Data from the Danish Tax Agency reveals that over 90% of crypto traders did not report their gains or losses. Many have opted to use foreign exchanges to bypass Denmark’s reporting regulations. These insights are from a study by Hjalte Fejerskov Boas and Mona Barake, published by the EU Tax Observatory. The researchers analyzed trading data from Denmark’s three regulated crypto exchanges, tax filings, and cross-border bank transfer records. They discovered that more than 90% of Danish investors who sold digital assets in 2021 failed to declare any crypto income on their tax returns. Despite Denmark’s 2019 requirement for domestic exchanges to automatically provide transaction data to tax authorities, this high level of noncompliance remained the same.

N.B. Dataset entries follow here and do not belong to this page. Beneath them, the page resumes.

-- ==== Sys2Proof/WellFormed.lean ====
section
/-! DEFINITION. Well-formedness: the ranges of an assembler line (30_encoding R102) and of the parameters (00_scope R7).
A term of Instr carries its operands at their field widths, so every one of them is well formed. -/

namespace Sys2Proof

/-- "`addr > 127`" is refused (30_encoding R102; 00_scope R7 `ADDR_BITS`). -/
def AsmLine.addrOk (addr : Nat) : Bool := addr ≤ 127

/-- "`byte`, `reg` or `count > 255`" is refused (30_encoding R102; 00_scope R7 `NBYTES_MAX`). -/
def AsmLine.byteOk (v : Nat) : Bool := v ≤ Config.nbytesMax

/-- "`n`, `buf`, `timeout > 0xFFFFFFFF`" is refused (30_encoding R102). -/
def AsmLine.argOk (v : Nat) : Bool := v ≤ 0xFFFFFFFF

/-- The line's numbers fit their fields (30_encoding R102). -/
def AsmLine.wellFormed : AsmLine → Bool
  | .initClock => true
  | .clockNow => true
  | .delayUs n => AsmLine.argOk n
  | .delayMs n => AsmLine.argOk n
  | .i2cWriteByte addr byte => AsmLine.addrOk addr && AsmLine.byteOk byte
  | .i2cWriteBytes addr count buf => AsmLine.addrOk addr && AsmLine.byteOk count && AsmLine.argOk buf
  | .i2cReadBytes addr reg count buf =>
      AsmLine.addrOk addr && AsmLine.byteOk reg && AsmLine.byteOk count && AsmLine.argOk buf
  | .measure timeout => AsmLine.argOk timeout

/-- The parameters' ranges (00_scope R7): `POLL_LIMIT` at least 1, `CLK_W` in 1..32. -/
def Config.wellFormed (c : Config) : Bool := 1 ≤ c.pollLimit && 1 ≤ c.clkW && c.clkW ≤ 32

end Sys2Proof
end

The study found widespread nonreporting across all wealth levels, ranging from 95% among lower-income investors to 86% among the wealthiest, indicating that crypto tax evasion is not just a concern for the very rich. Rather than adhering to the regulations, many Danish traders have moved their activities offshore. Bank transfer records show a significant shift from domestic to foreign exchanges following the implementation of the reporting rule. Denmark’s findings are consistent with trends in other countries. A recent Norwegian study estimated that about 88% of crypto traders did not report gains in 2023, while US IRS data suggests less than 1% of American taxpayers reported crypto profits in 2020. Experts point to the anonymity provided by blockchain technology and the easy access to unregulated international exchanges as reasons for widespread underreporting.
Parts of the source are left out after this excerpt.